After finding the line with "s.pending := rfl" in the entries below, retype exactly each line from there through the line with "s.rst := rfl", including that final line.

# # # # # # #

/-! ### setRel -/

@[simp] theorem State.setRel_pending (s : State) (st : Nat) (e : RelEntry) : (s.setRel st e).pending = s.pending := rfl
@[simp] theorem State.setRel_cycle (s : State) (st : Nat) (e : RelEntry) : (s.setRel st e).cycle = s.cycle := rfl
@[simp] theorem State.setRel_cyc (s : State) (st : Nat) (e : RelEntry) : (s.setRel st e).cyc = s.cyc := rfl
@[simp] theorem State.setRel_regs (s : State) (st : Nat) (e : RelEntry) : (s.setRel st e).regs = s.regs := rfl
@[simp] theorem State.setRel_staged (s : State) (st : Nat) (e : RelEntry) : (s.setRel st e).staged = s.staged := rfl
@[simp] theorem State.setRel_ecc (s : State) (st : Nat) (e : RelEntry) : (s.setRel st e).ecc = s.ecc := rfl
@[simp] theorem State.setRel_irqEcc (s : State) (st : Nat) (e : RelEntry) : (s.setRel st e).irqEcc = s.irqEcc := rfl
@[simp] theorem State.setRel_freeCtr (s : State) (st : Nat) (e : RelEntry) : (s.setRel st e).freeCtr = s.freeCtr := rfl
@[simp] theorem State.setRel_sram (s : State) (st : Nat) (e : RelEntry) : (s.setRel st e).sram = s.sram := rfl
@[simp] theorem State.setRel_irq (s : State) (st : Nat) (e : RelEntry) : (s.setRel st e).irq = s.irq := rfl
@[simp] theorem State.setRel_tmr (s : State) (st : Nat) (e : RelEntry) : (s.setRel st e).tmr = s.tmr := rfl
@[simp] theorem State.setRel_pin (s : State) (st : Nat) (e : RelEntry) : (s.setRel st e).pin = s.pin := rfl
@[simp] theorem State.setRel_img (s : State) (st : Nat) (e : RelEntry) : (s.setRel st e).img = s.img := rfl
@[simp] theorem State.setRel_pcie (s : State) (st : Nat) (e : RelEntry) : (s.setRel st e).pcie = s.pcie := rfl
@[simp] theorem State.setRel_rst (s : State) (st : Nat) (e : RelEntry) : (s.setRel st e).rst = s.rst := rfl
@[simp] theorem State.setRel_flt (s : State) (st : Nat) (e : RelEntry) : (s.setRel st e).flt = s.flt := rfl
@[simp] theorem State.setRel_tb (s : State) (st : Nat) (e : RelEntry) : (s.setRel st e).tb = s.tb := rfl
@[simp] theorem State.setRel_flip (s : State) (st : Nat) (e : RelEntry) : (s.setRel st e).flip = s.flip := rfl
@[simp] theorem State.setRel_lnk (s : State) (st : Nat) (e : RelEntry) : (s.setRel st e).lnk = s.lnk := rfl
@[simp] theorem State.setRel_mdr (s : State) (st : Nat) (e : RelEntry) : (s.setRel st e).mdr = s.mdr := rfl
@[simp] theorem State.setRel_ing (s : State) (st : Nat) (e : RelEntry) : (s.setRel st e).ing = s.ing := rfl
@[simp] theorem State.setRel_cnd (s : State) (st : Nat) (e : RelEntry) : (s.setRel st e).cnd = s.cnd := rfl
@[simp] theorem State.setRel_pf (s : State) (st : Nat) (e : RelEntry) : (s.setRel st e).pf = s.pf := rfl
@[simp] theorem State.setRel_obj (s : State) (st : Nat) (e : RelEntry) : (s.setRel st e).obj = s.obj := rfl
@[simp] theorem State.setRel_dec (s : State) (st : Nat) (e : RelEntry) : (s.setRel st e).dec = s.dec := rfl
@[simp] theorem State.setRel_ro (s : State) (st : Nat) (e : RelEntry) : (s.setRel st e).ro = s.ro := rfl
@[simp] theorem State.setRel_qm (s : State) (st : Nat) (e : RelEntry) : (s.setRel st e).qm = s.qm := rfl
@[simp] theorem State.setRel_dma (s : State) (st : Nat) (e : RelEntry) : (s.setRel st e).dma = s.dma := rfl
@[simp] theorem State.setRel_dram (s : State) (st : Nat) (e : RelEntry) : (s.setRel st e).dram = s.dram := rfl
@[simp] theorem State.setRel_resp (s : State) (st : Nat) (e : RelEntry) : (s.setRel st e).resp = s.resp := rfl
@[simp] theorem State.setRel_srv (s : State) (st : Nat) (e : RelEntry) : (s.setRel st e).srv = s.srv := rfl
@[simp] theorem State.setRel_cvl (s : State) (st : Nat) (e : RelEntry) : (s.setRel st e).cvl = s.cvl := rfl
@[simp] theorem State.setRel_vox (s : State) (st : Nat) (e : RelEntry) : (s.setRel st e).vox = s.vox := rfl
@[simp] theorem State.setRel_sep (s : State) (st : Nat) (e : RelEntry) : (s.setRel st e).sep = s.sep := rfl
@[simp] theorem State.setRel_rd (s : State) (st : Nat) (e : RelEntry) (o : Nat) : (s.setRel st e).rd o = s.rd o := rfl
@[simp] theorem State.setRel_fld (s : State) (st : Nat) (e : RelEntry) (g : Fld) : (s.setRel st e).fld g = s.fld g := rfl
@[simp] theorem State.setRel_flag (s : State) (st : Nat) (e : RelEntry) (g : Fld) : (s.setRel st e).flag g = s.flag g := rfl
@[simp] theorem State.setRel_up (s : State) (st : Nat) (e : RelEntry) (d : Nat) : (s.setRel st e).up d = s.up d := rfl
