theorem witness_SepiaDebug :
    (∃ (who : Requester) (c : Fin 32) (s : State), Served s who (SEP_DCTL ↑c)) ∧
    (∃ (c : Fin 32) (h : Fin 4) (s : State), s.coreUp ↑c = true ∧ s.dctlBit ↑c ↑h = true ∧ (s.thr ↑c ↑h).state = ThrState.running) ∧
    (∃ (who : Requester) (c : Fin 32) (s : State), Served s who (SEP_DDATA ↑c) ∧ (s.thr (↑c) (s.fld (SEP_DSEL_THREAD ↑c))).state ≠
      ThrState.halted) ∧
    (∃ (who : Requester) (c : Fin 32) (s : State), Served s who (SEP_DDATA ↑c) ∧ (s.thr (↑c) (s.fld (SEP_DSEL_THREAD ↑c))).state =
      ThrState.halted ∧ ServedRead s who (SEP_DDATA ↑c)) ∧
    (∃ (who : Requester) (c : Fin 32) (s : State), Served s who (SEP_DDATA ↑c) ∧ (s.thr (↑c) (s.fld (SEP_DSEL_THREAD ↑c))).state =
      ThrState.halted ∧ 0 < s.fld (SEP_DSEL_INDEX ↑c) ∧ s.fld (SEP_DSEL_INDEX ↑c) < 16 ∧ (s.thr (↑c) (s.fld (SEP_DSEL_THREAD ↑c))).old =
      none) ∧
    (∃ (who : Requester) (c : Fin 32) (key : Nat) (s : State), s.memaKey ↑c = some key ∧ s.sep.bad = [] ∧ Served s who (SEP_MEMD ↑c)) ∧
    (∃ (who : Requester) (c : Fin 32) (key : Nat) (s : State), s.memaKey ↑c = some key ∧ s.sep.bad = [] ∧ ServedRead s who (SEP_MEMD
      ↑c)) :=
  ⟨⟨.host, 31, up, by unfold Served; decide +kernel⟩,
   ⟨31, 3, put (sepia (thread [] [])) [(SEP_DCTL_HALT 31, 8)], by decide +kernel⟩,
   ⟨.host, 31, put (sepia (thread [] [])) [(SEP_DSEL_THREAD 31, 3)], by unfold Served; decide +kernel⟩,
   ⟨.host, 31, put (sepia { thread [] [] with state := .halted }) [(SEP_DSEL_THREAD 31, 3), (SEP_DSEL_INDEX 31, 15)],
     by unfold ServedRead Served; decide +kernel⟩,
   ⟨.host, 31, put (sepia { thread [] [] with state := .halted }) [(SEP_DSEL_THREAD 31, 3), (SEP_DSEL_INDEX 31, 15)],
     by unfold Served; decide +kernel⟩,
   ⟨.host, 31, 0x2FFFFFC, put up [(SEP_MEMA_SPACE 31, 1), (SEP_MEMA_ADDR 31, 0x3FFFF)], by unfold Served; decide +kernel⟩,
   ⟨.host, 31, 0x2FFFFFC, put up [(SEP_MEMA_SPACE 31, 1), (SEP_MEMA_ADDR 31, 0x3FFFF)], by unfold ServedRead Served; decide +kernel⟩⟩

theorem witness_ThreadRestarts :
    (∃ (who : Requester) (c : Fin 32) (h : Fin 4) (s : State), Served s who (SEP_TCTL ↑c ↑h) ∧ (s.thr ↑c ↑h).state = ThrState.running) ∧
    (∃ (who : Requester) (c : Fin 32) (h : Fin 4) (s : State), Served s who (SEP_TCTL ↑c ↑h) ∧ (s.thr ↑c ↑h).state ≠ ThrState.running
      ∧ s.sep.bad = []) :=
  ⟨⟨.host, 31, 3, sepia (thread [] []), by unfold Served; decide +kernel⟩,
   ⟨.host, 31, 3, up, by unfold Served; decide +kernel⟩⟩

# # # # # # #

▸ **Task result**
@[simp] theorem State.setRel_pending (s : State) (st : Nat) (e : RelEntry) : (s.setRel st e).pending = s.pending := rfl
@[simp] theorem State.setRel_cycle (s : State) (st : Nat) (e : RelEntry) : (s.setRel st e).cycle = s.cycle := rfl
@[simp] theorem State.setRel_cyc (s : State) (st : Nat) (e : RelEntry) : (s.setRel st e).cyc = s.cyc := rfl
@[simp] theorem State.setRel_regs (s : State) (st : Nat) (e : RelEntry) : (s.setRel st e).regs = s.regs := rfl
@[simp] theorem State.setRel_staged (s : State) (st : Nat) (e : RelEntry) : (s.setRel st e).staged = s.staged := rfl
@[simp] theorem State.setRel_ecc (s : State) (st : Nat) (e : RelEntry) : (s.setRel st e).ecc = s.ecc := rfl
@[simp] theorem State.setRel_irqEcc (s : State) (st : Nat) (e : RelEntry) : (s.setRel st e).irqEcc = s.irqEcc := rfl
@[simp] theorem State.setRel_freeCtr (s : State) (st : Nat) (e : RelEntry) : (s.setRel st e).freeCtr = s.freeCtr := rfl
@[simp] theorem State.setRel_sram (s : State) (st : Nat) (e : RelEntry) : (s.setRel st e).sram = s.sram := rfl
@[simp] theorem State.setRel_irq (s : State) (st : Nat) (e : RelEntry) : (s.setRel st e).irq = s.irq := rfl
@[simp] theorem State.setRel_tmr (s : State) (st : Nat) (e : RelEntry) : (s.setRel st e).tmr = s.tmr := rfl
@[simp] theorem State.setRel_pin (s : State) (st : Nat) (e : RelEntry) : (s.setRel st e).pin = s.pin := rfl
@[simp] theorem State.setRel_img (s : State) (st : Nat) (e : RelEntry) : (s.setRel st e).img = s.img := rfl
@[simp] theorem State.setRel_pcie (s : State) (st : Nat) (e : RelEntry) : (s.setRel st e).pcie = s.pcie := rfl
@[simp] theorem State.setRel_rst (s : State) (st : Nat) (e : RelEntry) : (s.setRel st e).rst = s.rst := rfl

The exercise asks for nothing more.